/-- Settles O53, by the two branches of the host's test. -/
theorem hostRefusesMessagesItCannotMeasure : Obligations.HostRefusesMessagesItCannotMeasure := by
  unfold Obligations.HostRefusesMessagesItCannotMeasure
  exact fun m => ⟨fun h => ⟨hashProgram_of_le h, sha256_of_le h⟩,
    fun h => ⟨hashProgram_of_lt h, sha256_of_lt h, by omega⟩⟩

/-- The only program the host's procedure has is R124's. -/
theorem eq_hashCommands_of_hashProgram {p : List Word} (h : hashProgram m = .ok p) :
    p = hashCommands m := by
  rcases Nat.lt_or_ge m.length (2 ^ 61) with hlt | hle
  · rw [hashProgram_of_lt hlt] at h
    exact (Except.ok.inj h).symm
  · rw [hashProgram_of_le hle] at h
    cases h

end Sys2Proof.Machine
end

section
/-! PROOFS. The host's command programs on an idle engine (30_encoding.md R72): WRBLK, HASHBLK and
RDDIGEST, and from them the hash procedure (44_host_driver.md R124). -/

namespace Sys2Proof.Machine

variable {s : State}

/-! ## A program on the port -/

theorem presentAll_append (p q : List Word) :
    presentAll (p ++ q) = presentAll p ++ presentAll q := List.map_append

/-- A program waits while the engine is busy, its first command presented. -/
theorem heldFor_presentAll (n : Nat) (p : List Word) : heldFor n (presentAll p) = presentAll p := by
  cases p with
  | nil =>
    induction n with
    | zero => rfl
    | succ n ih => exact ih
  | cons c p => exact heldFor_present n c _

theorem noResetFor_presentAll (n : Nat) (p : List Word) :
    noResetFor n (presentAll p) = true := by
  cases p with
  | nil => cases n <;> rfl
  | cons c p => exact noResetFor_present n c _

/-! ## WRBLK and HASHBLK (R72) -/

/-- WRBs of bytes of a block, at any list of addresses, copy these bytes and no others. -/
theorem run_wrbs {blk : Vector Byte 64} {rest : List HostMove} (js : List (Fin 64))
    (hq : s.seq = Seq.idle)
    (hs : s.stream =
      presentAll (js.map fun j => encWrb (BitVec.ofFin j) blk[j.val]) ++ rest) :
    ∃ b, run js.length s = .next { s with b := b, stream := rest } ∧
      ∀ k : Fin 64, b[k.val] = if k ∈ js then blk[k.val] else s.b[k.val] := by
  induction js generalizing s with
  | nil =>
    obtain rfl : s.stream = rest := hs
    exact ⟨s.b, rfl, fun k => (if_neg List.not_mem_nil).symm⟩
  | cons j js ih =>
    have hstep := step_of_accepted hq (accepted_of_present hq hs) (decodeCommand_encWrb _ _)
    obtain ⟨b, hrun, hb⟩ := ih (s := s.consumed.writeBlock (blockAddr (BitVec.ofFin j)) blk[j.val])
      hq (congrArg List.tail hs)
    refine ⟨b, (run_succ hstep).trans hrun, fun k => ?_⟩
    rcases eq_or_ne k j with rfl | hkj
    · simp [hb, blockAddr]
    · have hne : j.val ≠ k.val := fun h => hkj (Fin.ext h.symm)
      simp [hb, blockAddr, hkj, hne]
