-- ==== Sys2Proof/Machine/State.lean ====
section
/-! DEFINITION. The state of the core and of its host, as plain data, and the state right after reset (rules R100 to R170, R900). -/

namespace Sys2Proof.Machine

/-- A byte buffer's written bytes: (address, byte) pairs, addresses strictly rising (`Memory.wf` in Ops). An address it does not
list has no known value (rule R204). -/
abbrev Memory := List Host.Cell

/-- A table with one entry per symbol 0 … 255. -/
abbrev Table (α : Type) := Vector α 256

/-- An entry of the node arena (rule R111). -/
structure Node where
  /-- LEAF: true for a leaf -/
  leaf : Bool
  /-- SYM: the symbol of a leaf, 0 in an internal node -/
  sym : Byte
  /-- NFREQ: a leaf's count, or an internal node's summed frequency -/
  nfreq : BitVec 40
  /-- LEFT: the arena index of the 0-child, 0 in a leaf -/
  left : BitVec 9
  /-- RIGHT: the arena index of the 1-child, 0 in a leaf -/
  right : BitVec 9
  deriving DecidableEq, Repr

/-- An entry with every field 0 (rules R111, R450, R705). -/
def Node.zero : Node := { leaf := false, sym := 0, nfreq := 0, left := 0, right := 0 }

/-- A command between its start and its completion step: the latched command word (rule R160) and how many core steps are still
to come before the completion step (rule R940). -/
structure InFlight where
  word : Word
  latency : Nat
  deriving DecidableEq, Repr

/-- The width of a host register access, any number of bits: 32 is the one legal width (rules R215, R216, R221). -/
structure AccessWidth where
  bits : Nat
  deriving DecidableEq, Repr

/-- A 32-bit access, the only one that is not a bus error (rule R215). -/
abbrev AccessWidth.word : AccessWidth := { bits := 32 }

/-- One thing the host does on its turn (rules R6, R320). Register offsets are the 12 bits of the 4096-byte register space (rule
R202), buffer addresses are 32 bits (rule R203). -/
inductive HostOp where
  /-- a register read, `rd REG` -/
  | readReg (width : AccessWidth) (off : BitVec 12)
  /-- a register write, `wr REG, v`; at a width other than 32 bits it is a bus error, and `v` goes nowhere (rule R205) -/
  | writeReg (width : AccessWidth) (off : BitVec 12) (v : Word)
  /-- a byte read of a buffer, `ob` -/
  | readByte (b : Buffer) (addr : Word)
  /-- a byte write of a buffer, `ib` -/
  | writeByte (b : Buffer) (addr : Word) (v : Byte)
  /-- `poll`: reads STATUS, again on each later turn until BUSY = 0 -/
  | poll
  /-- waits until irq = 1, instead of polling (rule R911, step 4) -/
  | awaitIrq
  /-- makes no access on this turn -/
  | pause
  /-- the platform asserts and releases the reset input (rule R900) -/
  | reset
  deriving DecidableEq, Repr

/-- The error kinds a command completes with (rule R800). -/
inductive ErrorKind where
  | emptyInput
  | formatError
  | capacityExceeded
  | corruptStream
  | ioFailure
  | invalidFrequencyTable
  | missingCode
  | notReady
  | illegalCommand
  deriving DecidableEq, Repr

/-- What stops a run. Every one is a fault of the HOST, which rules R205, R215 and R951 ask for; no command raises one. -/
inductive Fault where
  /-- raised by a host access of a buffer at an address at or above its size (rule R205, a bus error); safe -/
  | bufferRange (b : Buffer)
  /-- raised by a host register access at an offset that is not a multiple of 4 (rule R205, a bus error); safe -/
  | registerMisaligned
  /-- raised by a host register access narrower than 32 bits (rule R205, a bus error); safe -/
  | registerNarrow
  /-- raised by a host register access wider than 32 bits (rule R215: "Any other register access is a bus error"); safe -/
  | registerWide
  /-- raised by a host write of a buffer while BUSY = 1 (rule R951: "a fault of the host"); safe -/
  | bufferHazard (b : Buffer)
  deriving DecidableEq, Repr

/-- What the model gives no meaning to. -/
inductive Refusal where
  /-- raised by an arm of exec whose command has no meaning yet; safe. No arm raises it: every command has its meaning. -/
  | notModelled (mnemonic : String)
  deriving DecidableEq, Repr

/-- The state of the core (rules R110 to R160), of the host, and the model's counters of free values. -/
structure State where
  /-- the instance's parameters (rules R20 to R23), two of which CFG shows (rule R123); nothing ever writes them (log entry 1) -/
  params : Params
  /-- FREQ[0..255] (rule R110) -/
  freq : Table (BitVec 32)
  /-- NODE[0..510] (rule R111) -/
  node : Vector Node 511
  /-- ROOT (rule R112) -/
  root : BitVec 9
  /-- NNODES (rule R112) -/
  nnodes : BitVec 10
  /-- CODE_LEN[0..255] (rule R113) -/
  codeLen : Table (BitVec 8)
  /-- CODE[0..255] (rule R113) -/
  code : Table Bits
  /-- TREE_V (rule R114) -/
  treeV : Bool
  /-- CODE_V (rule R115) -/
  codeV : Bool
  /-- STATUS.DONE (rule R121) -/
  done : Bool
  /-- STATUS.OVR (rule R121) -/
  ovr : Bool
  /-- STATUS.ERRCODE (rules R121, R800) -/
  errcode : BitVec 8
  /-- CTRL.IE (rule R122) -/
  ie : Bool
  /-- IN_LEN (rule R124) -/
  inLen : Word
  /-- IN_OFF (rule R125) -/
  inOff : Word
  /-- OUT_OFF (rule R126) -/
  outOff : Word
  /-- OUT_LEN (rule R127) -/
  outLen : Word
  /-- ORIG_SIZE (rule R128) -/
  origSize : Word
  /-- PAD.PAD (rule R129) -/
  pad : BitVec 3
  /-- ERR_INFO (rule R131) -/
  errInfo : Word
  /-- NBITS (rule R132) -/
  nbits : BitVec 40
  /-- SEL.INDEX (rule R134) -/
  sel : BitVec 9
  /-- IBUF (rule R200) -/
  ibuf : Memory
  /-- OBUF (rule R201) -/
  obuf : Memory
  /-- the command in flight; STATUS.BUSY = 1 exactly while there is one (rules R121, R160) -/
  inflight : Option InFlight
  /-- the model's own: what the host has still to do (log entry 2) -/
  host : List HostOp
  /-- the model's own: what the host's last read returned (log entry 8) -/
  rdata : Word
  /-- the model's own: how many free values have been drawn (log entry 8) -/
  draws : Nat
  /-- the model's own: which reset the unwritten bytes of the buffers date from (log entry 5) -/
  epoch : Nat
  deriving DecidableEq, Repr

/-- The state right after reset (rules R170, R900, R901): every register and array 0 or empty, no command in flight, nothing
known of the buffers, and whatever parameters the instance has. The last four fields are the model's own (log entry 8). -/
def State.reset : State where
  params := Config.params
  freq := Vector.replicate 256 0
  node := Vector.replicate 511 Node.zero
  root := 0
  nnodes := 0
  codeLen := Vector.replicate 256 0
  code := Vector.replicate 256 []
  treeV := false
  codeV := false
  done := false
  ovr := false
  errcode := 0
  ie := false
  inLen := 0
  inOff := 0
  outOff := 0
  outLen := 0
  origSize := 0
  pad := 0
  errInfo := 0
  nbits := 0
  sel := 0
  ibuf := []
  obuf := []
  inflight := none
  host := []
  rdata := 0
  draws := 0
  epoch := 0

end Sys2Proof.Machine
end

◆ ◆ ◆ ◆ ◆ ◆ ◆

## AIM OF THE EXERCISE
Repeat exactly the lines from the first line of the records above through the line containing "b, run js.length", both included, and nothing else.

## REPLY TO THE EXERCISE
/-- Settles O53, by the two branches of the host's test. -/
theorem hostRefusesMessagesItCannotMeasure : Obligations.HostRefusesMessagesItCannotMeasure := by
  unfold Obligations.HostRefusesMessagesItCannotMeasure
  exact fun m => ⟨fun h => ⟨hashProgram_of_le h, sha256_of_le h⟩,
    fun h => ⟨hashProgram_of_lt h, sha256_of_lt h, by omega⟩⟩

/-- The only program the host's procedure has is R124's. -/
theorem eq_hashCommands_of_hashProgram {p : List Word} (h : hashProgram m = .ok p) :
    p = hashCommands m := by
  rcases Nat.lt_or_ge m.length (2 ^ 61) with hlt | hle
  · rw [hashProgram_of_lt hlt] at h
    exact (Except.ok.inj h).symm
  · rw [hashProgram_of_le hle] at h
    cases h

end Sys2Proof.Machine
end

section
/-! PROOFS. The host's command programs on an idle engine (30_encoding.md R72): WRBLK, HASHBLK and
RDDIGEST, and from them the hash procedure (44_host_driver.md R124). -/

namespace Sys2Proof.Machine

variable {s : State}

/-! ## A program on the port -/

theorem presentAll_append (p q : List Word) :
    presentAll (p ++ q) = presentAll p ++ presentAll q := List.map_append

/-- A program waits while the engine is busy, its first command presented. -/
theorem heldFor_presentAll (n : Nat) (p : List Word) : heldFor n (presentAll p) = presentAll p := by
  cases p with
  | nil =>
    induction n with
    | zero => rfl
    | succ n ih => exact ih
  | cons c p => exact heldFor_present n c _

theorem noResetFor_presentAll (n : Nat) (p : List Word) :
    noResetFor n (presentAll p) = true := by
  cases p with
  | nil => cases n <;> rfl
  | cons c p => exact noResetFor_present n c _

/-! ## WRBLK and HASHBLK (R72) -/

/-- WRBs of bytes of a block, at any list of addresses, copy these bytes and no others. -/
theorem run_wrbs {blk : Vector Byte 64} {rest : List HostMove} (js : List (Fin 64))
    (hq : s.seq = Seq.idle)
    (hs : s.stream =
      presentAll (js.map fun j => encWrb (BitVec.ofFin j) blk[j.val]) ++ rest) :
    ∃ b, run js.length s = .next { s with b := b, stream := rest } ∧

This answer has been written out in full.